Evolutionary Strategies (ES) are optimization algorithms inspired by biological evolution that do not make use of gradient information, and are therefore well-suited for "black-box optimization" where this information is not available. Mixed-Integer ES (MIES) are an extension that allow optimization of mixed continuous, integer, and categorical search spaces by defining different mutation and recombination operations on different subspaces. We present our new package "miesmuschel" (pronounced MEES-mooshl), a modular toolbox for MIES optimization. It provides "Operator" objects for mutation, recombination, and parent/survival selection that can be configured and combined in various ways to match the optimization problem at hand. Configuration parameters of operators can even be self-adaptive and evolve together with the solutions of the optimization problem. Miesmuschel can be used for both single- and multi-objective optimization, simply by using different selection operations. The multi-fidelity optimization capabilities of miesmuschel can be used for expensive objectives where early generations or new samples are preliminarily evaluated with less effort.

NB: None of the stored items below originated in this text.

-- ==== Sys2Proof/Machine/Csr.lean ====
section
/-! DEFINITION. Writes of the register map (R23 to R32): a register that acts, with what each of its WO fields does, and the access of the
host to another slice's CSR (R790, R797); and the tailor's send port (R766). -/

namespace Sys2Proof.Machine

open Sys2Proof

/-! ## The send port (R766, R793) -/

/-- The packet in the send buffer of a slice, with the SRC of its tailor core (R766). -/
def sendBuffer (s : State) (d : Nat) : Packet :=
  let h := Hdr.unpack (readUnit s.mem (sendKey d 0))
  { hdr := { h with src := ctlSrc s d },
    data := (List.range (min 32 h.len.toNat)).map (fun i => readUnit s.mem (sendKey d (64 + 64 * i))) }

/-- A write of SEND (R766): the packet is injected at the control attachment; a header of undefined misuse stops the model. (DESIGN CHOICE, log 154) -/
def tlrSend (s : State) (d : Nat) : Out :=
  match packetMisuse (sendBuffer s d) with
  | some r => .fault (.undefinedMisuse r)
  | none => .next (sendAt s d attCtl (sendBuffer s d))

/-- The tailor core has built a packet in its send buffer (R765). (DESIGN CHOICE, log 154) -/
def fillSend (s : State) (d : Nat) (p : Packet) : State :=
  let m := writeUnit s.mem (sendKey d 0) (p.hdr.pack)
  { s with mem := (List.range (min 32 p.data.length)).foldl (fun m i => writeUnit m (sendKey d (64 + 64 * i)) (p.data.getD i 0)) m }

/-- TLR_SEND (R766): the tailor core builds a packet and writes SEND. -/
def execTlrSend (d : Nat) (p : Packet) (s : State) : Out :=
  if dieExists s d then tlrSend (fillSend s d p) d else .fault .noSuchUnit

/-! ## Registers that act -/

/-- Act one after the other. -/
def andThen (o : Out) (f : State → Out) : Out :=
  match o with
  | .next s => f s
  | x => x

/-- Do something where a bit of the value written is 1. -/
def onBit (v : Word) (b : Nat) (f : State → State) (s : State) : State := if v.getLsbD b then f s else s

/-- A write to PAT_LOAD_CTL (R579, R601): ABORT, then START in MODE; MODE 3 is reserved (R16). (DEDUCED, log 98) -/
def loadCtlWrite (s : State) (v : Word) : Out :=
  let s1 := onBit v 1 loadAbort s
  if !v.getLsbD 0 then .next s1
  else match bitsOf v 3 2 with
    | 0 => execPatLoadStartCold s1
    | 1 => execPatLoadStartPatch s1
    | 2 => execPatLoadStartArea s1
    | _ => .fault (.undefinedMisuse 16)

/-- A write to STL_CTL (R555): one of the two acts, by the port's state. (DEDUCED, log 160) -/
def stlCtlWrite (s : State) (d : Nat) (v : Word) : State :=
  if portLive s d then onBit v 0 (fun s => portFence s d 0 true) s else onBit v 1 (fun s => portRetrainCtl s d) s

/-- A write to MND_STOP_CTL (R696, R706, R707): RELEASE at the active service die only. -/
def stopCtlWrite (s : State) (d : Nat) (v : Word) : State :=
  onBit v 0 (fun s => stopArm s d)
    (onBit v 1 (fun s => if d == s.headDie then stopRelease s else s) (onBit v 2 (fun s => stopCancel s d) s))

/-- A write to MND_PART_CTL (R693, R720). -/
def partCtlWrite (s : State) (v : Word) : State :=
  if !v.getLsbD 8 then s else if v.getLsbD 9 then packageMend s else partMend s (bitsOf v 5 0)

/-- A write to SEC_CTL (R779, R783 to R785, R801); LEDGER_DONE is pair B's, so it acts only where a tailor core writes it. (DEDUCED, log 149) -/
def secCtlWrite (s : State) (d : Nat) (v : Word) (src : BitVec 32) : State :=
  onBit v 0 (fun s => provision s d) (onBit v 1 (fun s => openRequest s 0) (onBit v 2 erase (onBit v 3 (fun s => svnAdvance s d)
    (onBit v 4 (fun s => if bitsOf src 1 0 == 2 then toZeroise s else s) s))))

/-- A write to CMT_Q_CFG of CE `k` (R506): setting ENABLE starts the queue afresh. -/
def queueCfgWrite (s : State) (d k : Nat) (v : Word) : State :=
  let s1 := csrStore s d (ccw k CMT_Q_CFG) v s.mode.plOpen
  if v.getLsbD 0 && !s.flag d (ccw k CMT_Q_CFG) 0 then coordEnable s1 d k else s1

/-- Writes to the TIM, CE, CMT and SEAM blocks that act (R207, R261, R386, R441, R465, R506), and one through the reserved TABLE 3 of
NI_TABLE_ADDR (R16, R201). -/
def actFabric (s : State) (d off : Nat) (v : Word) : Option Out :=
  if off == TIM_PTP_CMD then some (.next (onBit v 0 (fun s => ptpSubmit s d) s))
  else if off == SEAM_PANEL then some (.next (panelWrite s d v))
  else if off == NI_TABLE_DATA && s.mode.plOpen && s.fld d NI_TABLE_ADDR 63 62 == 3 then some (.fault (.undefinedMisuse 16))
  else if off == SYN_BREAK then some (.next (breakStart s d v))
  else if CMT_Q_CFG ≤ off && off < CMT_Q_CFG + 0x800 && (off - CMT_Q_CFG) % 0x100 == 0 then
    some (.next (queueCfgWrite s d ((off - CMT_Q_CFG) / 0x100) v))
  else match ceOffset off with
    | some (k, r) =>
      if r == CE_GROUP_CTL then some (.next (groupCtlWrite s d k v))
      else if r == CE_GT_DATA then some (gtWrite s d k (s.fld d (cew k CE_GT_ADDR) 8 3) (s.fld d (cew k CE_GT_ADDR) 2 0) v)
      else none
    | none => none

/-- Writes to the PAT, STL, MND and OBS blocks that act (R555, R601, R711, R714, R715, R720, R729, R757, R763, R764). -/
def actHealth (s : State) (d off : Nat) (v : Word) : Option Out :=
  if off == PAT_LOAD_CTL then some (loadCtlWrite s v)
  else if off == STL_CTL then some (.next (stlCtlWrite s d v))
  else if off == MND_TAILOR_KICK then some (.next (onBit v 0 (fun s => { s with kickFt := s.kickFt.set 0 d (s.now d) }) s))
  else if off == MND_STOP_FT then
    some (.next (if armed s d then { s with stopNext := s.stopNext.set none d (some v) } else csrStore s d off v s.mode.plOpen))
  else if off == MND_STOP_CTL then some (.next (stopCtlWrite s d v))
  else if off == MND_PART_CTL then some (.next (partCtlWrite s v))
  else if off == OBS_STAT_CFG then some (.next (statCfgWrite s d v))
  else if off == OBS_LEDGER_CTL then some (.next (onBit v 0 sealStart s))
  else if OBS_LEDGER_PREV0 ≤ off && off < OBS_LEDGER_PREV0 + 0x30 then
    some (.next (if s.mode == .cold then csrStore s d off v true else s))
  else none

/-- Writes to the TLR and SEC blocks that act (R766, R772, R777, R780, R794 to R796, R801, R802). -/
def actTailor (s : State) (d off : Nat) (v : Word) (src : BitVec 32) : Option Out :=
  if off == TLR_TX_CTL then some (if v.getLsbD 0 then tlrSend s d else .next s)
  else if off == TLR_BOOT_CTL then some (.next (onBit v 0 (fun s => bootGo s d) s))
  else if off == TLR_MIRROR_FENCE then some (.next (onBit v 0 (fun s => mirrorFence s d) s))
  else if off == TLR_SVC_CTL then some (.next (if d == s.headDie then onBit v 0 svcRequest s else s))
  else if off == SEC_CTL then some (.next (secCtlWrite s d v src))
  else if SEC_OWNER_KEY0 ≤ off && off < SEC_OWNER_KEY0 + 0x68 then
    some (.next (if s.mode == .cold && ((s.store d).state == 0 || (s.store d).state == 2) then csrStore s d off v true else s))
  else none

/-- The fields that draw a hem (R637, R667, R668, R671). (DESIGN CHOICE, log 159) -/
def hemReg (off : Nat) : Bool :=
  off == HLT_UNIT_HEM || (HLT_HEM_0 ≤ off && off < HLT_HEM_0 + 0x1380) || off == HLT_SEAM_HEM0 || off == HLT_SEAM_HEM1

/-- A write to a register that exists; SRC names its writer. -/
def regWrite (s : State) (d off : Nat) (v : Word) (src : BitVec 32) : Out :=
  if hemReg off && bitsOf src 1 0 != 2 then .fault (.undefinedMisuse 637)
  else if permitOff off then .next (permitWrite s d off src v)
  else match actFabric s d off v with
    | some o => o
    | none =>
      match actHealth s d off v with
      | some o => o
      | none =>
        match actTailor s d off v src with
        | some o => o
        | none => .next (csrStore s d off v s.mode.plOpen)

/-- The windows that lie in a block (R606, R777): the load port of the active service die, and the boot window in WAIT. -/
def windowWrite (s : State) (d off : Nat) (v : Word) : Out :=
  if d == s.headDie && 0x30000 ≤ off && off < 0x40000 then loadWrite s v
  else if isKind s d .service && 0x3D0000 ≤ off && off < 0x5D0000 && bootState s d == 2 then
    .next { s with mem := writeWord s.mem (bootKey d (off - 0x3D0000)) v }
  else .next s

/-- A write to a slice's CSR window by the engine that SRC names, TLR_RCSR_CTL apart. (DESIGN CHOICE, log 159) -/
def plainWrite (s : State) (d off : Nat) (v : Word) (src : BitVec 32) : Out :=
  if !dieExists s d then .next s
  else if off % 8 != 0 then .next (scramble s d off)
  else if (synOffset off).isSome then .next (csrStore s d off v s.mode.plOpen)
  else if (descOf s d off).isSome then regWrite s d off v src
  else windowWrite s d off v

/-! ## The host's access to another slice's CSR (R790, R797) -/

/-- An access ends with a STATUS of R89, and a read with its value (R790, R791). -/
def rcsrEnd (s : State) (d status : Nat) (v : Option Word) : State :=
  let s1 := match v with
    | some x => s.setReg d TLR_RCSR_DATA x
    | none => s
  irqAt ({ (s1.setFld d TLR_RCSR_CTL 23 16 status).setFld d TLR_RCSR_CTL 8 8 0 with rcsr := s1.rcsr.set none d none }) d 8

/-- TAG of an access begun at an instant: a read that timed out has another than the next one (R88). -/
def rcsrTag (startFt : Nat) : Nat := 0xF000 + startFt / 100000 % 256

/-- The access that GO starts travels as a packet (R790); a CSR_WRITE has no answer to wait for. -/
def rcsrPacket (s : State) (d : Nat) (write : Bool) : State :=
  let a := s.reg d TLR_RCSR_ADDR
  let h0 := { mkHdr (if write then 0x61 else 0x60) 5 (fabricAddr (bitsOf a 63 51) (bitsOf a 50 44) 0 0 (bitsOf a 23 0)) (portSrc s d) with
              tag := BitVec.ofNat 16 (rcsrTag (s.now d)) }
  let s1 := sendAt s d attHost { hdr := if write then h0.setInl 415 352 (s.reg d TLR_RCSR_DATA).toNat else h0 }
  if write then rcsrEnd s1 d 0 none else s1

/-- The access that GO starts in COLD and STOP: the set-up path, within the package (R790). (DEDUCED, log 156) -/
def rcsrSetup (wr : State → Nat → Nat → Word → BitVec 32 → Out) (s : State) (d : Nat) (write : Bool) : Out :=
  let a := s.reg d TLR_RCSR_ADDR
  let x := bitsOf a 50 44
  if bitsOf a 63 51 != s.pkgOf d || !dieExists s x then .next s
  else if write then andThen (wr s x (bitsOf a 23 0) (s.reg d TLR_RCSR_DATA) (portSrc s d)) (fun s => .next (rcsrEnd s d 0 none))
  else
    let r := csrRead s x (bitsOf a 23 0)
    .next (rcsrEnd r.2 d 0 (some r.1))

/-- GO (R790): ignored while an access is in progress (R797). (DEDUCED, log 156) -/
def rcsrGo (wr : State → Nat → Nat → Word → BitVec 32 → Out) (s : State) (d : Nat) (write : Bool) : Out :=
  if s.flag d TLR_RCSR_CTL 8 then .next s
  else
    let j : HostJob := { kind := if write then 2 else 1, addr := (s.reg d TLR_RCSR_ADDR).toNat, startFt := s.now d }
    let s1 := { s.raise d TLR_RCSR_CTL 8 with rcsr := s.rcsr.set none d (some j) }
    if s.mode == .cold || s.mode == .stop then rcsrSetup wr s1 d write else .next (rcsrPacket s1 d write)

/-- A write to a slice's CSR window; an access over the set-up path to another TLR_RCSR_CTL starts one there, each service die's own
being busy meanwhile. -/
def csrWriteN : Nat → State → Nat → Nat → Word → BitVec 32 → Out
  | 0, s, d, off, v, src => plainWrite s d off v src
  | n + 1, s, d, off, v, src =>
    if off == TLR_RCSR_CTL && isKind s d .service then (if v.getLsbD 0 then rcsrGo (csrWriteN n) s d (v.getLsbD 1) else .next s)
    else plainWrite s d off v src

/-- A 64-bit write to a slice's CSR window (R23 to R32), by the engine that SRC names. -/
def csrWrite (s : State) (d off : Nat) (v : Word) (src : BitVec 32) : Out := csrWriteN 128 s d off v src

/-- CSR_REGISTER_WRITE (R26): by the host through BAR0 of a service die, or by the slice's tailor core through its own window;
an access narrower than 64 bits leaves free contents (R24). -/
def execCsrRegisterWrite (d off : Nat) (a : RegAccess) (v : Word) (s : State) : Out :=
  if !dieExists s d || (a.host && !isKind s d .service) then .fault .noSuchUnit
  else if a.narrow then .next (scramble s d off)
  else csrWrite s d off v (if a.host then portSrc s d else ctlSrc s d)

/-- RCSR_READ (R790): GO without WRITE at service die `d`. -/
def execRcsrRead (d : Nat) (s : State) : Out :=
  if isKind s d .service then rcsrGo (csrWriteN 127) s d false else .fault .noSuchUnit

/-- RCSR_WRITE (R790): GO with WRITE. -/
def execRcsrWrite (d : Nat) (s : State) : Out :=
  if isKind s d .service then rcsrGo (csrWriteN 127) s d true else .fault .noSuchUnit

/-- RCSR_TIMEOUT (R790): no answer within 100 µs. -/
def execRcsrTimeout (d : Nat) (s : State) : Out :=
  onUnit (isKind s d .service)
    (match s.rcsr.get none d with
     | some j => if j.startFt + 100000 ≤ s.now d then rcsrEnd s d 2 none else s
     | none => s)

/-- A CSR_DATA answers the host's read (R89, R790). -/
def rcsrData (s : State) (d : Nat) (h : Hdr) : State :=
  match s.rcsr.get none d with
  | some j =>
    if j.kind == 1 && h.tag.toNat == rcsrTag j.startFt then
      rcsrEnd s d (h.inlBits 423 416) (some (BitVec.ofNat 64 (h.inlBits 415 352)))
    else s
  | none => s

end Sys2Proof.Machine
end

A standard optimization loop (parent selection, recombination, mutation, survival selection) is given and can be used out-of-the-box, but the supplied methods can also be combined as building blocks to form more specialized algorithms.

Miesmuschel makes use of the "paradox" and "bbotk" packages and integrates with the "mlr3" ecosystem.

Link to package or code repository.

2:25am - 2:45am
ID: 110 / ses-05-B: 3
Regular Talk
Topics: Data mining / Machine learning / Deep Learning and AI
Keywords: anomaly detection

Here is the anomalow-down!

Sevvandi Kandanaarachchi1, Rob J Hyndman2

1RMIT University; 2Monash University

Why should we care about anomalies? They demand our attention because they are telling a different story from the norm. An anomaly might signify a failing heart rate of a patient, a fraudulent credit card activity, or an early indication of a tsunami. As such, it is extremely important to detect anomalies.

What are the challenges in anomaly detection? As with many machine/statistical learning tasks high dimensional data poses a problem. Another challenge is selecting appropriate parameters. Yet another challenge is high false positive rates.

In this talk we introduce two R packages – dobin and lookout – that address different challenges in anomaly detection. Dobin is a dimension reduction technique especially catered to anomaly detection. So, dobin is somewhat similar PCA; but dobin puts anomalies in the forefront. We can use dobin as a pre-processing step and find anomalies using fewer dimensions.

On the other hand, lookout is an anomaly detection method that uses kernel density estimates and extreme value theory. But there is a difference. Generally, anomaly detection methods that use kernel density estimates require a user-defined bandwidth parameter. But does the user know how to specify this elusive bandwidth parameter? Lookout addresses this challenge by constructing an appropriate bandwidth for anomaly detection using topological data analysis, so the user doesn’t need to specify a bandwidth parameter. Furthermore, lookout has a low false positive rate because it uses extreme value theory.

We also introduce the concept of anomaly persistence, which explores the birth and death of anomalies as the bandwidth changes. If a data point is identified as an anomaly for a large range of bandwidth values, then its significance as an anomaly is high.